'''

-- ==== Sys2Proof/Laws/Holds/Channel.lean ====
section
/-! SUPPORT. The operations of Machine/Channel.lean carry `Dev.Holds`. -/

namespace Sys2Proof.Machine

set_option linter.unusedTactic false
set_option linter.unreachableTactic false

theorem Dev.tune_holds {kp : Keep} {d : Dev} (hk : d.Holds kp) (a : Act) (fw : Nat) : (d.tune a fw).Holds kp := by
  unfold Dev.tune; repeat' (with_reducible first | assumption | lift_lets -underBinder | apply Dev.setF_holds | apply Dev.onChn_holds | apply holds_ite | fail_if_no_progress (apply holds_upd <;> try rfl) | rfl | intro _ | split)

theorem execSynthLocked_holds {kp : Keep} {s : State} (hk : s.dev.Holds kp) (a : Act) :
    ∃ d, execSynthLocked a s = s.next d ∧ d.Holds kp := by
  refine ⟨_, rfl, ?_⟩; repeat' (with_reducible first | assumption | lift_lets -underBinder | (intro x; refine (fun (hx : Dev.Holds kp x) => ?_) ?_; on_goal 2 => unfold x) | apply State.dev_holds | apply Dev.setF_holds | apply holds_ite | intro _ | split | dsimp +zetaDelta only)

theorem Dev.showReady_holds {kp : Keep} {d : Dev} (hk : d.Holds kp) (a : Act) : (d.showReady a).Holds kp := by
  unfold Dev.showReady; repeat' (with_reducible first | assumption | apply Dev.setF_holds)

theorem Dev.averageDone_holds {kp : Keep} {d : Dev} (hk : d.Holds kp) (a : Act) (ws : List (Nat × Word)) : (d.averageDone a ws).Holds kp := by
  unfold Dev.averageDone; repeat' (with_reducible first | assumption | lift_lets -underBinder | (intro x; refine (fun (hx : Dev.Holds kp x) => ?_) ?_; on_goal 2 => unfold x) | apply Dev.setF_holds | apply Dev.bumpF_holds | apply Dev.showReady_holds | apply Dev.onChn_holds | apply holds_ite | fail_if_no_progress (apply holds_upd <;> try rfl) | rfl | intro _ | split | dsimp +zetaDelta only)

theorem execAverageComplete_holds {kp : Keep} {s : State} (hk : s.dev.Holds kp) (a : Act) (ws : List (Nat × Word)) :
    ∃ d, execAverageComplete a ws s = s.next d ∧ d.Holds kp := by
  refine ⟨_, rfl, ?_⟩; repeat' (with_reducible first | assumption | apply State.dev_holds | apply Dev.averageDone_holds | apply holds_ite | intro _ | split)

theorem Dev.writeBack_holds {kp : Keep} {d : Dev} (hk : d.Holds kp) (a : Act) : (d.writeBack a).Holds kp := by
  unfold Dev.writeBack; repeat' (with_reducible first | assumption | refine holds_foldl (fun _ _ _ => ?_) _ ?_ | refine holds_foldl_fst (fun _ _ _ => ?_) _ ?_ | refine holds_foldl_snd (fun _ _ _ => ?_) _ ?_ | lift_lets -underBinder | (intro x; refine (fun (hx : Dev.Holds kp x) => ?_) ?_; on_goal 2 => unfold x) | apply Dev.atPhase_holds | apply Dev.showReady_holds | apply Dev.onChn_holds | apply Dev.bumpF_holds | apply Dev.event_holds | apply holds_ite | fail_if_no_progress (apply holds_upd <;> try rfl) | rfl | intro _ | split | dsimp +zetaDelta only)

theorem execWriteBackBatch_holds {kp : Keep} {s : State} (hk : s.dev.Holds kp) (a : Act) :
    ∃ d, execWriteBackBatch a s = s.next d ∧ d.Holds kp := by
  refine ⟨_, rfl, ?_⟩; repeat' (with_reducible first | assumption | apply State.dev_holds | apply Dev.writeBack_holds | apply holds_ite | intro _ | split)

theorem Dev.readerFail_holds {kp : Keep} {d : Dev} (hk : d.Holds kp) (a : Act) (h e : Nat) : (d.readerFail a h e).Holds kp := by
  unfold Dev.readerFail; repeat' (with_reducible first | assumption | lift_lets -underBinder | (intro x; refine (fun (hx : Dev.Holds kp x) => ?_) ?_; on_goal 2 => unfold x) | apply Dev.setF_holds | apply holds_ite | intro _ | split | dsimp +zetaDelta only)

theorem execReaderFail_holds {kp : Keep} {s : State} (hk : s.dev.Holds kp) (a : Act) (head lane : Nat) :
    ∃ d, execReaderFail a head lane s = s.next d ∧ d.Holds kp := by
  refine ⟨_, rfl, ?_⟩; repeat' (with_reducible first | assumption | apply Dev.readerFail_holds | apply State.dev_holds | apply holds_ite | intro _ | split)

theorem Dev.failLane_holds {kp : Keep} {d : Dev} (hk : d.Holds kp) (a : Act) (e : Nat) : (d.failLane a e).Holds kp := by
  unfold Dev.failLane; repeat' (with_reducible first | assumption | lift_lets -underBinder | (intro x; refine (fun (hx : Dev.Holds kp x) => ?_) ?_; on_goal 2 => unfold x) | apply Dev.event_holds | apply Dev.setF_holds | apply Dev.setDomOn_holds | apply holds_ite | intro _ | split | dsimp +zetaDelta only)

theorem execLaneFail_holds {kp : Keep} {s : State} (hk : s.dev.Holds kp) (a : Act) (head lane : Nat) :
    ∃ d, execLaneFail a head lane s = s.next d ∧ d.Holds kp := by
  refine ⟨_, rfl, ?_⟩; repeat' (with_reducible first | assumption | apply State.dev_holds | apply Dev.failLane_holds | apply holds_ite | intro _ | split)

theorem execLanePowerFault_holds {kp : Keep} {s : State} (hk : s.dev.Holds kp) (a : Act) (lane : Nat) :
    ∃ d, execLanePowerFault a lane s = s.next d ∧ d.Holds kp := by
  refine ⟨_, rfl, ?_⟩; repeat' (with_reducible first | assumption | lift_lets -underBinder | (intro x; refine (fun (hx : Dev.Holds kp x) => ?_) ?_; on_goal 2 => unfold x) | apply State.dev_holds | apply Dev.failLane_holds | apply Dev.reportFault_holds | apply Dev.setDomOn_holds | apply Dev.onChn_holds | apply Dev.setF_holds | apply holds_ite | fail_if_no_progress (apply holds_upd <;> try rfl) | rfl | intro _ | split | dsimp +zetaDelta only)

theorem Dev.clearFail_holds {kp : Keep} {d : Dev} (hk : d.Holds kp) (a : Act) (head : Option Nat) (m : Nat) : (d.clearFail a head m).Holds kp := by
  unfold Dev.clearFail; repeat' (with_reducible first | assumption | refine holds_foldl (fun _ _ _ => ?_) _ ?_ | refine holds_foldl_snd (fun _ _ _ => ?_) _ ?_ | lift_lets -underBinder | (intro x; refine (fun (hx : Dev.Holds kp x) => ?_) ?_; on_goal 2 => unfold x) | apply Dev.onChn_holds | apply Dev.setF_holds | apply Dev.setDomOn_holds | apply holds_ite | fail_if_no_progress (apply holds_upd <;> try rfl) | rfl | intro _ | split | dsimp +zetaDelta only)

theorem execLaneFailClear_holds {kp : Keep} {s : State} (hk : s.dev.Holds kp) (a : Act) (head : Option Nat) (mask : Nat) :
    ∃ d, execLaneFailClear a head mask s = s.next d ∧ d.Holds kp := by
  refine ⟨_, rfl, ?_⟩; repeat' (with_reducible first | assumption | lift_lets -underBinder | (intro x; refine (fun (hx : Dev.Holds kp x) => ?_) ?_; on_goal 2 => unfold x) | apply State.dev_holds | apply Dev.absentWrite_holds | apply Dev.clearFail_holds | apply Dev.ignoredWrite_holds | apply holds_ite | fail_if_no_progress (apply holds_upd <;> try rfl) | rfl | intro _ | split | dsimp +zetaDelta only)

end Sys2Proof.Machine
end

'''

ASSIGNMENT> Report how many lines above include "linter". Nothing else.

RESPONSE AREA> 2